Start of DATA LISTING
theorem frame_needRelief (a0 : Relief) (s : State) :
    Within [.page 0x10, .word 0xb 0x5c, .word 0xb 0x4c, .word 0x8 0x14, .word 0x9 0x14, .word 0xa 0x14, .word 0xb 0x14, .word 0x8 0x30, .word 0x9 0x30, .word 0xa 0x30, .word 0xb 0x30, .word 0xb 0x50, .word 0x8 0x78, .word 0x9 0x78, .word 0xa 0x78, .word 0xb 0x78] [.lanes, .fes, .relief] s (needRelief a0 s) := by
  unfold Machine.needRelief
  refine Within.then ?_ (frame_serveRelief _) rfl rfl
  refine Within.set_reliefQueue ?_ (by decide)
  exact Within.refl _ _ _

theorem frame_selfTest (a0 : Nat) (s : State) :
    Within [.page 0x10, .word 0x8 0x5c, .word 0x9 0x5c, .word 0xa 0x5c, .word 0xb 0x5c, .word 0x8 0x4c, .word 0x9 0x4c, .word 0xa 0x4c, .word 0xb 0x4c, .word 0x8 0x14, .word 0x9 0x14, .word 0xa 0x14, .word 0xb 0x14, .word 0x8 0xc, .word 0x9 0xc, .word 0xa 0xc, .word 0xb 0xc, .word 0x8 0x30, .word 0x9 0x30, .word 0xa 0x30, .word 0xb 0x30, .page 0x31, .word 0xb 0x50, .word 0x8 0x78, .word 0x9 0x78, .word 0xa 0x78, .word 0xb 0x78, .page 0x11, .word a0 0x14, .word a0 0x30, .word a0 0xc] [.lanes, .fes, .engines, .relief, .poolTest] s (selfTest a0 s) := by
  unfold Machine.selfTest
  extract_lets x0 x1 x2
  refine Within.via x1 ?_ (fun h3 => ?_)
  · unfold x1
    refine Within.after ?_ (frame_setTestResult _ _ _) (amongCons (amongAt 28 rfl) (amongCons (amongAt 29 rfl) amongNil)) rfl
    exact Within.refl _ _ _
  · clear_value x1
    refine Within.via x2 ?_ (fun h4 => ?_)
    · unfold x2
      refine Within.after ?_ (frame_setTestResult _ _ _) (amongCons (amongAt 28 rfl) (amongCons (amongAt 29 rfl) amongNil)) rfl
      refine Within.after ?_ (frame_setPageState _ _ _) (amongCons (amongAt 28 rfl) (amongCons (amongAt 30 rfl) amongNil)) rfl
      exact Within.refl _ _ _
    · clear_value x2
      refine Within.ite ?_ ?_
      · split
        · refine Within.after ?_ (frame_feTest _ _ _) (amongCons rfl (amongCons (amongW4 rfl) (amongCons (amongW4 rfl) (amongCons (amongW4 rfl) (amongCons (amongW4 rfl) (amongCons (amongW4 rfl) amongNil)))))) rfl
          exact Within.refl _ _ _
        · refine Within.ite ?_ ?_
          · refine Within.then ?_ (frame_engineStill _ _) rfl rfl
            exact h4
          · exact h4
      · refine Within.ite ?_ ?_
        · split
          · refine Within.ite ?_ ?_
            · refine Within.ite ?_ ?_
              · refine Within.then ?_ (frame_feTest _ _ _) rfl rfl
                exact Within.refl _ _ _
              · exact h3
            · refine Within.then ?_ (frame_needRelief _ _) rfl rfl
              refine Within.after ?_ (frame_setTestResult _ _ _) (amongCons (amongAt 28 rfl) (amongCons (amongAt 29 rfl) amongNil)) rfl
              exact Within.refl _ _ _
          · refine Within.ite ?_ ?_
            · refine Within.then ?_ (frame_poolStep _) rfl rfl
              refine Within.after ?_ (frame_setTestResult _ _ _) (amongCons (amongAt 28 rfl) (amongCons (amongAt 29 rfl) amongNil)) rfl
              refine Within.set_poolTest ?_ (by decide)
              exact Within.refl _ _ _
            · refine Within.ite ?_ ?_
              · refine Within.then ?_ (frame_fcryptoStep _) rfl rfl
                refine Within.after ?_ (frame_setTestResult _ _ _) (amongCons (amongAt 28 rfl) (amongCons (amongAt 29 rfl) amongNil)) rfl
                refine Within.set_engineTest ?_ (by decide)
                exact Within.refl _ _ _
              · exact h3
        · exact h3

theorem frame_ctrlApply (a0 : Nat) (a1 : Nat) (s : State) :
    Within [.page 0x10, .word 0x8 0x5c, .word 0x9 0x5c, .word 0xa 0x5c, .word 0xb 0x5c, .word 0x8 0x4c, .word 0x9 0x4c, .word 0xa 0x4c, .word 0xb 0x4c, .word 0x8 0x14, .word 0x9 0x14, .word 0xa 0x14, .word 0xb 0x14, .word 0x8 0xc, .word 0x9 0xc, .word 0xa 0xc, .word 0xb 0xc, .word 0x8 0x30, .word 0x9 0x30, .word 0xa 0x30, .word 0xb 0x30, .page 0x31, .word 0xb 0x50, .word 0x8 0x78, .word 0x9 0x78, .word 0xa 0x78, .word 0xb 0x78, .page 0x11, .page 0x1b, .word 0x20 0xdc, .word 0x20 0xd8, .word 0x20 0xd4, .word 0x20 0xd0, .word 0x19 0xa4, .word 0x19 0xa8, .word 0x19 0xac, .word 0x19 0xb0, .word 0x19 0xb4, .word 0x19 0xb8, .page 0x24, .page 0x25, .page 0x26, .page 0x27, .word 0x21 0x50, .word 0x21 0x4c, .word 0x4c 0x14, .word 0x4c 0x50, .word 0x4c 0x4c, .word 0x4c 0x48, .word 0x4c 0x44, .page 0x41, .word 0x38 0x74, .word 0x39 0x74, .word 0x38 0x70, .word 0x39 0x70, .word 0x38 0x14, .word 0x39 0x14, .word 0x38 0x78, .word 0x39 0x78, .page 0x3a, .page 0x3b, .word 0x38 0xac, .word 0x39 0xac, .word 0x4a 0x58, .word 0x4a 0x14, .word 0x4a 0x50, .word 0x30 0x14, .page 0x80, .word 0x30 0xb8, .word 0xc 0x14, .word 0xc 0x4c, .page 0x29, .word 0x20 0x58, .word 0x22 0x58, .word 0x22 0x54, .word 0x22 0x50, .word 0x32 0x14, .word 0x32 0xa8, .page 0x33, .word 0x40 0x74, .word 0x40 0x78, .word 0x48 0x4c, .word 0x45 0x14, .word 0x45 0x48, .word 0x45 0x4c, .page 0x3d, .word a0 0x8, .word a0 0x14, .word a0 0x30, .word a0 0xc] [.lanes, .fes, .engines, .relief, .poolTest, .nodes, .ddr, .ledger, .scheds, .duty, .frames, .ports, .notices, .rings, .clock, .rope, .keyOp, .frameNumbers, .campaigns, .reasm, .jobs, .copy, .fw, .tracks, .peers, .meters] s (ctrlApply a0 a1 s) := by
  unfold Machine.ctrlApply
  extract_lets x0 x1 x2 x3 x4 x5 x6 x7 x8 x9 x10 x11 x12 x13 x14 x15 x16 x17 x18 x19
  refine Within.via x17 ?_ (fun h20 => ?_)
  · unfold x17
    refine Within.ite ?_ ?_
    · refine Within.wr ?_ (inScopes_at 86 rfl)
      exact Within.refl _ _ _
    · exact Within.refl _ _ _
  · clear_value x17
    refine Within.via x18 ?_ (fun h21 => ?_)
    · unfold x18
      refine Within.wrBool ?_ (inScopes_at 86 rfl)
      exact h20
    · clear_value x18
      refine Within.via x19 ?_ (fun h22 => ?_)
      · unfold x19
        refine Within.ite ?_ ?_
        · refine Within.after ?_ (frame_pageForceStop _ _) (amongCons rfl (amongCons rfl (amongCons rfl (amongCons rfl (amongCons rfl (amongCons rfl (amongCons rfl (amongCons rfl (amongCons rfl (amongCons rfl (amongCons rfl (amongCons rfl (amongCons rfl (amongCons rfl (amongCons rfl (amongCons rfl (amongCons rfl (amongCons rfl (amongCons rfl (amongCons rfl (amongCons rfl (amongCons rfl (amongCons rfl (amongCons rfl (amongCons rfl (amongCons rfl (amongCons rfl (amongCons rfl (amongCons rfl (amongCons rfl (amongCons rfl (amongCons rfl (amongCons rfl (amongCons rfl (amongCons rfl (amongCons rfl (amongCons rfl (amongCons rfl (amongCons rfl (amongCons rfl (amongCons rfl (amongCons rfl (amongCons rfl (amongCons rfl (amongCons rfl (amongCons rfl (amongCons rfl (amongCons rfl (amongCons rfl (amongCons rfl (amongCons rfl (amongCons rfl (amongCons rfl (amongCons rfl (amongCons rfl (amongCons rfl (amongCons rfl (amongCons rfl (amongCons rfl (amongCons rfl (amongCons rfl (amongCons rfl (amongCons rfl (amongCons rfl (amongCons rfl (amongCons rfl (amongCons rfl (amongCons rfl (amongCons rfl (amongCons rfl (amongCons rfl (amongCons rfl (amongCons rfl (amongCons rfl (amongCons rfl (amongCons rfl (amongCons rfl (amongCons rfl (amongCons rfl (amongCons rfl (amongCons rfl (amongCons rfl (amongCons (amongAt 89 rfl) (amongCons (amongAt 87 rfl) (amongCons (amongAt 88 rfl) (amongCons (amongAt 86 rfl) amongNil)))))))))))))))))))))))))))))))))))))))))))))))))))))))))))))))))))))))))))))))))))))) rfl
          exact h21
        · refine Within.ite ?_ ?_
          · refine Within.after ?_ (frame_pageEnable _ _) (amongCons rfl (amongCons rfl (amongCons rfl (amongCons rfl (amongCons rfl (amongCons rfl (amongCons rfl (amongCons rfl (amongCons rfl (amongCons rfl (amongCons rfl (amongCons rfl (amongCons rfl (amongCons rfl (amongCons rfl (amongCons rfl (amongCons rfl (amongCons rfl (amongCons rfl (amongCons rfl (amongCons rfl (amongCons rfl (amongCons rfl (amongCons rfl (amongCons rfl (amongCons rfl (amongCons rfl (amongCons rfl (amongCons rfl (amongCons rfl (amongCons rfl (amongCons rfl (amongCons rfl (amongCons rfl (amongCons rfl (amongCons rfl (amongCons (amongAt 87 rfl) (amongCons (amongAt 89 rfl) amongNil)))))))))))))))))))))))))))))))))))))) rfl
            exact h21
          · refine Within.ite ?_ ?_
            · refine Within.after ?_ (frame_pageDisable _ _) (amongCons rfl (amongCons rfl (amongCons rfl (amongCons rfl (amongCons rfl (amongCons rfl (amongCons rfl (amongCons rfl (amongCons rfl (amongCons rfl (amongCons rfl (amongCons rfl (amongCons rfl (amongCons rfl (amongCons rfl (amongCons rfl (amongCons rfl (amongCons rfl (amongCons rfl (amongCons rfl (amongCons rfl (amongCons rfl (amongCons rfl (amongCons rfl (amongCons rfl (amongCons rfl (amongCons rfl (amongCons rfl (amongCons rfl (amongCons rfl (amongCons rfl (amongCons rfl (amongCons rfl (amongCons rfl (amongCons rfl (amongCons rfl (amongCons rfl (amongCons rfl (amongCons rfl (amongCons rfl (amongCons rfl (amongCons rfl (amongCons rfl (amongCons rfl (amongCons rfl (amongCons rfl (amongCons rfl (amongCons rfl (amongCons rfl (amongCons rfl (amongCons rfl (amongCons rfl (amongCons rfl (amongCons rfl (amongCons rfl (amongCons rfl (amongCons rfl (amongCons rfl (amongCons rfl (amongCons rfl (amongCons rfl (amongCons rfl (amongCons rfl (amongCons rfl (amongCons rfl (amongCons (amongAt 89 rfl) (amongCons (amongAt 87 rfl) (amongCons (amongAt 88 rfl) amongNil)))))))))))))))))))))))))))))))))))))))))))))))))))))))))))))))))))) rfl
              exact h21
            · exact h21
      · clear_value x19
        refine Within.ite ?_ ?_
        · exact h20
        · refine Within.ite ?_ ?_
          · refine Within.after ?_ (frame_selfTest _ _) (amongCons rfl (amongCons rfl (amongCons rfl (amongCons rfl (amongCons rfl (amongCons rfl (amongCons rfl (amongCons rfl (amongCons rfl (amongCons rfl (amongCons rfl (amongCons rfl (amongCons rfl (amongCons rfl (amongCons rfl (amongCons rfl (amongCons rfl (amongCons rfl (amongCons rfl (amongCons rfl (amongCons rfl (amongCons rfl (amongCons rfl (amongCons rfl (amongCons rfl (amongCons rfl (amongCons rfl (amongCons rfl (amongCons (amongAt 87 rfl) (amongCons (amongAt 88 rfl) (amongCons (amongAt 89 rfl) amongNil))))))))))))))))))))))))))))))) rfl
            exact h22
          · exact h22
End of DATA LISTING
EXERCISE
What the answer needs is every line from the data above with "theorem" in it.

REPLY TO THE EXERCISE
theorem frame_needRelief (a0 : Relief) (s : State) :
theorem frame_selfTest (a0 : Nat) (s : State) :
theorem frame_ctrlApply (a0 : Nat) (a1 : Nat) (s : State) :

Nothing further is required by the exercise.